» Data records:
/-! ### count -/

@[simp] theorem State.count_pending (c i n : Nat) : (s.count c i n).pending = s.pending := rfl
@[simp] theorem State.count_variant (c i n : Nat) : (s.count c i n).variant = s.variant := rfl
@[simp] theorem State.count_power (c i n : Nat) : (s.count c i n).power = s.power := rfl
@[simp] theorem State.count_modrec (c i n : Nat) : (s.count c i n).modrec = s.modrec := rfl
@[simp] theorem State.count_ident (c i n : Nat) : (s.count c i n).ident = s.ident := rfl
@[simp] theorem State.count_dict (c i n : Nat) : (s.count c i n).dict = s.dict := rfl
@[simp] theorem State.count_events (c i n : Nat) : (s.count c i n).events = s.events := rfl
@[simp] theorem State.count_evLast (c i n : Nat) : (s.count c i n).evLast = s.evLast := rfl
@[simp] theorem State.count_out (c i n : Nat) : (s.count c i n).out = s.out := rfl
@[simp] theorem State.count_draws (c i n : Nat) : (s.count c i n).draws = s.draws := rfl
@[simp] theorem State.count_clk (c i n : Nat) : (s.count c i n).clk = s.clk := rfl
@[simp] theorem State.count_sched (c i n : Nat) : (s.count c i n).sched = s.sched := rfl
@[simp] theorem State.count_fences (c i n : Nat) : (s.count c i n).fences = s.fences := rfl
@[simp] theorem State.count_bars (c i n : Nat) : (s.count c i n).bars = s.bars := rfl
@[simp] theorem State.count_cores (c i n : Nat) : (s.count c i n).cores = s.cores := rfl
@[simp] theorem State.count_engines (c i n : Nat) : (s.count c i n).engines = s.engines := rfl
@[simp] theorem State.count_chans (c i n : Nat) : (s.count c i n).chans = s.chans := rfl
@[simp] theorem State.count_eus (c i n : Nat) : (s.count c i n).eus = s.eus := rfl
@[simp] theorem State.count_emb (c i n : Nat) : (s.count c i n).emb = s.emb := rfl
@[simp] theorem State.count_mem (c i n : Nat) : (s.count c i n).mem = s.mem := rfl
@[simp] theorem State.count_t0 (c i n : Nat) : (s.count c i n).t0 = s.t0 := rfl
@[simp] theorem State.count_lmem (c i n : Nat) : (s.count c i n).lmem = s.lmem := rfl
@[simp] theorem State.count_t1 (c i n : Nat) : (s.count c i n).t1 = s.t1 := rfl
@[simp] theorem State.count_t2 (c i n : Nat) : (s.count c i n).t2 = s.t2 := rfl
@[simp] theorem State.count_pkt (c i n : Nat) : (s.count c i n).pkt = s.pkt := rfl
@[simp] theorem State.count_tree (c i n : Nat) : (s.count c i n).tree = s.tree := rfl
@[simp] theorem State.count_fab (c i n : Nat) : (s.count c i n).fab = s.fab := rfl
@[simp] theorem State.count_host (c i n : Nat) : (s.count c i n).host = s.host := rfl
@[simp] theorem State.count_dap (c i n : Nat) : (s.count c i n).dap = s.dap := rfl
@[simp] theorem State.count_boot (c i n : Nat) : (s.count c i n).boot = s.boot := rfl
@[simp] theorem State.count_bank (c i n : Nat) : (s.count c i n).bank = s.bank := rfl
@[simp] theorem State.count_coll (c i n : Nat) : (s.count c i n).coll = s.coll := rfl
@[simp] theorem State.count_net (c i n : Nat) : (s.count c i n).net = s.net := rfl
@[simp] theorem State.count_health (c i n : Nat) : (s.count c i n).health = s.health := rfl

/-! ### emit -/

@[simp] theorem State.emit_pending (o : Output) : (s.emit o).pending = s.pending := rfl
@[simp] theorem State.emit_variant (o : Output) : (s.emit o).variant = s.variant := rfl
@[simp] theorem State.emit_power (o : Output) : (s.emit o).power = s.power := rfl
@[simp] theorem State.emit_modrec (o : Output) : (s.emit o).modrec = s.modrec := rfl
@[simp] theorem State.emit_ident (o : Output) : (s.emit o).ident = s.ident := rfl
@[simp] theorem State.emit_dict (o : Output) : (s.emit o).dict = s.dict := rfl
@[simp] theorem State.emit_ctr (o : Output) : (s.emit o).ctr = s.ctr := rfl
@[simp] theorem State.emit_events (o : Output) : (s.emit o).events = s.events := rfl
@[simp] theorem State.emit_evLast (o : Output) : (s.emit o).evLast = s.evLast := rfl
@[simp] theorem State.emit_draws (o : Output) : (s.emit o).draws = s.draws := rfl
@[simp] theorem State.emit_clk (o : Output) : (s.emit o).clk = s.clk := rfl
@[simp] theorem State.emit_sched (o : Output) : (s.emit o).sched = s.sched := rfl
@[simp] theorem State.emit_fences (o : Output) : (s.emit o).fences = s.fences := rfl
@[simp] theorem State.emit_bars (o : Output) : (s.emit o).bars = s.bars := rfl
@[simp] theorem State.emit_cores (o : Output) : (s.emit o).cores = s.cores := rfl
@[simp] theorem State.emit_engines (o : Output) : (s.emit o).engines = s.engines := rfl
@[simp] theorem State.emit_chans (o : Output) : (s.emit o).chans = s.chans := rfl
@[simp] theorem State.emit_eus (o : Output) : (s.emit o).eus = s.eus := rfl
@[simp] theorem State.emit_emb (o : Output) : (s.emit o).emb = s.emb := rfl
@[simp] theorem State.emit_mem (o : Output) : (s.emit o).mem = s.mem := rfl
@[simp] theorem State.emit_t0 (o : Output) : (s.emit o).t0 = s.t0 := rfl
@[simp] theorem State.emit_lmem (o : Output) : (s.emit o).lmem = s.lmem := rfl
@[simp] theorem State.emit_t1 (o : Output) : (s.emit o).t1 = s.t1 := rfl
@[simp] theorem State.emit_t2 (o : Output) : (s.emit o).t2 = s.t2 := rfl
@[simp] theorem State.emit_pkt (o : Output) : (s.emit o).pkt = s.pkt := rfl
@[simp] theorem State.emit_tree (o : Output) : (s.emit o).tree = s.tree := rfl
@[simp] theorem State.emit_fab (o : Output) : (s.emit o).fab = s.fab := rfl
@[simp] theorem State.emit_host (o : Output) : (s.emit o).host = s.host := rfl
@[simp] theorem State.emit_dap (o : Output) : (s.emit o).dap = s.dap := rfl
@[simp] theorem State.emit_boot (o : Output) : (s.emit o).boot = s.boot := rfl
@[simp] theorem State.emit_bank (o : Output) : (s.emit o).bank = s.bank := rfl
@[simp] theorem State.emit_coll (o : Output) : (s.emit o).coll = s.coll := rfl
@[simp] theorem State.emit_net (o : Output) : (s.emit o).net = s.net := rfl
@[simp] theorem State.emit_health (o : Output) : (s.emit o).health = s.health := rfl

» How to complete this task:
With the string "coll" as the key, filter the data above and show the lines that match.

» Result of the task:
@[simp] theorem State.count_coll (c i n : Nat) : (s.count c i n).coll = s.coll := rfl
@[simp] theorem State.emit_coll (o : Output) : (s.emit o).coll = s.coll := rfl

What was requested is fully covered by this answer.